Neppure il caso Palamara – spia di un’intossicazione profonda che annuncia la dittatura, ma di una specie del tutto nuova che propone l’apoteosi degli imbecilli, purché facciano tutti insieme appassionatamente da schermo ai delegati italiani del NWO – resiste al logorio della vita moderna. La memoria collettiva é disturbata dal ronzio inconcludente e massivo dei media asserviti al regime, e non sa più distinguere, stordita dal brulichio, i fatti che hanno una scadenza ravvicinata da quelli che sono già nel futuro. Tutto questo casino é cominciato con l’avvento di Berlusconi e con le sue TV che sfornavano spazzatura: gli algoritmi dell’intrattenimento televisivo, fatto di niente e di nulla, che diventa(va)no per simpatia -essendo lui il detentore di entrambe le leve – gli algoritmi della politica.

Il Berlusconi che adesso sporge la testa fuori dal carapace pieno di ragnatele, seguendo l’istinto che lo conduce dove può mettere a frutto il suo esangue titolo elettorale, é lo stesso personaggio che intercedeva per la nipotina di Mubarak, emulando Boccaccio.

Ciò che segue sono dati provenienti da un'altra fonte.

/-- The answer of an ATOM read: STIME, two zero bytes, SCN, and the words as they stand in this fabric cycle. -/
def State.atomCopy (s : State) (a n : Nat) : List Byte :=
  let word := fun (i : Nat) =>
    let x := a + 4 * i
    if x < R.MTR_ACCk_LO 64 then
      (let v := (s.mtrAcc ((x - R.MTR_ACCk_LO 0) / 8)).acc
       (BitVec.ofNat 32 (if x % 8 = 0 then v else v >>> 32) : Word))
    else s.rd x
  leBytes 6 s.stime48 ++ leBytes 2 0 ++ leBytes 4 s.scn.toNat ++ wordBytes ((List.range n).map word)

/-! ### Starting a request -/

/-- Issue the next remote access of the executing request; a HEAD that has left PRIMARY issues no further one (R520). -/
def State.issue (s : State) : State :=
  match s.sup.active with
  | none => s
  | some a =>
    if !s.isPrimary then s.reqFail a.req Status.notPrimary a.done a.data
    else match a.steps with
      | [] => s
      | st :: _ =>
        let p : RraPend := match st with
          | .rd x n => ⟨a.req.node, false, n, x, s.scn⟩
          | .wr x ws => ⟨a.req.node, true, ws.length, x, s.scn⟩
        ({ s with rng := { s.rng with rraHost := some p } }).sendRra a.req.node 1 1 st

/-- Start a request by remote access. -/
def State.goRemote (s : State) (r : Req) (steps : List HostStep) : State :=
  (s.begun r steps).issue

def State.startRead (s : State) (r : Req) : State :=
  let a := leAt r.body 0 4
  let n := leAt r.body 4 2
  if !rwOk r || r.atom && !atomOk a n then s.reqFail r Status.badRequest
  else if r.node = s.pos then
    if !s.running then s.reqFail r Status.notInService
    else if r.atom then s.accCheck.reqEnd r 0 (leBytes 4 n ++ s.atomCopy a n)
    else
      let pr := s.readWords .ha n a
      let s1 := pr.1
      let ws := pr.2.1
      let e := pr.2.2
      s1.reqFail r (b2n e) ws.length ws
  else if r.atom then
    (s.begun r).relayTo r.node Relay.atomRead (leBytes 4 a ++ leBytes 4 n)
  else s.goRemote r (readSteps 16 a n)

def State.startWrite (s : State) (r : Req) : State :=
  let a := leAt r.body 0 4
  let n := leAt r.body 4 2
  if !rwOk r then s.reqFail r Status.badRequest
  else
    let ws := bytesWords r.body 8 n
    if r.node = s.pos then
      if !s.running then s.reqFail r Status.notInService
      else
        let pr := s.countReq.writeWords .ha ws a
        let s1 := pr.1
        let done := pr.2.1
        let e := pr.2.2
        s1.reqFail r (b2n e) done
    else s.countReq.goRemote r (writeSteps 16 a ws)

/-! ### The PTP recogniser (R512, R513, R542, R543) -/

/-- Two bytes of a frame, the first most significant. -/
def be16 (b : List Byte) (i : Nat) : Nat := 256 * byteAt b i + byteAt b (i + 1)

/-- A field of n bytes of a frame, the first most significant. -/
def beField (b : List Byte) (i n : Nat) : Nat := beNat ((b.drop i).take n)

/-- The port's link-local address: its MAC address as a modified EUI-64 (R513). -/
def linkLocal : Nat :=
  let m := Config.mac.toNat
  0xFE80 * 2 ^ 112 + (((m >>> 24) ^^^ 0x020000) * 2 ^ 40 + 0xFFFE * 2 ^ 24 + m % 2 ^ 24)

/-- The port's IPv6 address, SUP_IP6_0 most significant (R513). -/
def State.ip6 (s : State) : Nat := (List.range 4).foldl (fun n k => n * 2 ^ 32 + s.num (R.SUP_IP6m k)) 0

/-- An address of the port (R513). -/
def State.ownIp (s : State) (v6 : Bool) (a : Nat) : Bool :=
  if v6 then a == linkLocal || s.flag F.SUP_IP6_CFG_EN && a == s.ip6
  else s.flag F.SUP_IP4_CFG_EN && a == s.num R.SUP_IP4

/-- The PTP multicast addresses of IPv4 and IPv6 (IEEE 1588, log entry 47). -/
def ptpGroup (v6 : Bool) (a : Nat) : Bool :=
  if v6 then a >>> 120 == 0xFF && (a % 2 ^ 112 == 0x181 || a % 2 ^ 112 == 0x6B)
  else a == 0xE0000181 || a == 0xE000006B

/-- Where the Ethertype of a frame lies: behind the tag of R512 when SUP_VLAN asks for one. -/
def State.typeAt (s : State) (f : List Byte) : Option Nat :=
  let tagged := be16 f 12 == 0x8100
  if s.flag F.SUP_VLAN_EN then
    (if tagged && be16 f 14 % 4096 == s.get F.SUP_VLAN_VID && Nat.ble f.length 1518 then some 16 else none)
  else if tagged || Nat.blt 1514 f.length then none
  else some 12

/-- A PTP frame (R542): whether it is an event message, and its UDP addresses; none where it is no PTP frame. -/
def State.ptpKind (s : State) (f : List Byte) : Option (Bool × Option (Bool × Nat × Nat)) :=
  match s.typeAt f with
  | none => none
  | some o =>
    let event := fun (i : Nat) => Nat.blt (byteAt f i % 16) 4
    let ports := fun (i : Nat) => be16 f i == 319 || be16 f i == 320
    match be16 f o with
    | 0x88F7 => some (event (o + 2), none)
    | 0x0800 =>
      if byteAt f (o + 2) = 0x45 ∧ be16 f (o + 8) % 0x4000 = 0 ∧ byteAt f (o + 11) = 17 ∧ ports (o + 24) then
        some (event (o + 30), some (false, beField f (o + 14) 4, beField f (o + 18) 4))
      else none
    | 0x86DD =>
      if byteAt f (o + 8) = 17 ∧ ports (o + 44) then
        some (event (o + 50), some (true, beField f (o + 10) 16, beField f (o + 26) 16))
      else none
    | _ => none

E’ il ruffiano che baciava le mani di Gheddafi, appena arrivato a Roma con tutto il suo caravanserraglio, per poi tradirlo – un vero coup de theatre – mettendosi al servizio dei Francesi che lo volevano morto per estromettere gli Italiani dalla Libia. E’ il guitto mordace che componeva ditirambi pensando al ‘culone’ della Merkel imbottito di cellulite, ma che in Europa, – l’erba di casa loro, dei Francesi e dei Tedeschi – ha sempre, invariabilmente, detto di sì, scuotendo il capo da sopra a sotto come quei cagnolini trash, di resina e di velluto, che un giorno spuntavano da dietro il lunotto posteriore delle utilitarie scaciate. Fa riflettere il fatto che un simile individuo, all’indomani della liquefazione della Prima Repubblica, abbia conquistato il potere, convinto di due cose. Una, che per accattivarsi il consenso sarebbe stato sufficiente aggiungere alla politica – troppo seria, troppo distante dall’uomo della strada – delle note dolciastre, ibridandola con l’avanspattacolo. L’altra, che, per scongiurarne il rigetto, dopo i fasti nefasti della partitocrazia, sarebbe stato meglio farne il meno possibile, nascondendo sotto l’ologramma dei comunisti – che non c’erano più – quella a basso voltaggio che coincideva col fatturato di Mediaset. Che tale impostazione – la politica come prolungamento del palcoscenico – abbia avuto successo é dimostrato dalle lunghe file che si sono formate davanti al botteghino da coloro che amavano Berlusconi, ma anche dal seguito ottenuto da Grillo – un comico sui generis, un’altra creatura del teleschermo – che di Berlusconi ha molti soldi in meno ma la capacità  di  azzeccare tutti i pronostici, un profeta di sventure che non sbaglia mai, la storia del Paese che   progredisce a zig zag sottotraccia. Fu infatti Grillo a fornire, con un anticipo di sei anni, le coordinate alla magistratura per il bombardamento del PSI, e lui a ripetersi, prima col predire il tonfo della Parmalat, poi, più di recente, nel mettersi la mascherina sul viso quando nessuno sapeva ancora nulla del Covid 19 e delle stragi che avrebbe seminato nel mondo.

Insomma, non una tragedia, di quelle accompagnate dai corifei, ma l’esibizione di due lugubri commedianti, e gli spettatori – un popolo – che non sanno più come districarsi, tra Shakespeare e l’Ambra Jovinelli: la cosa peggiore.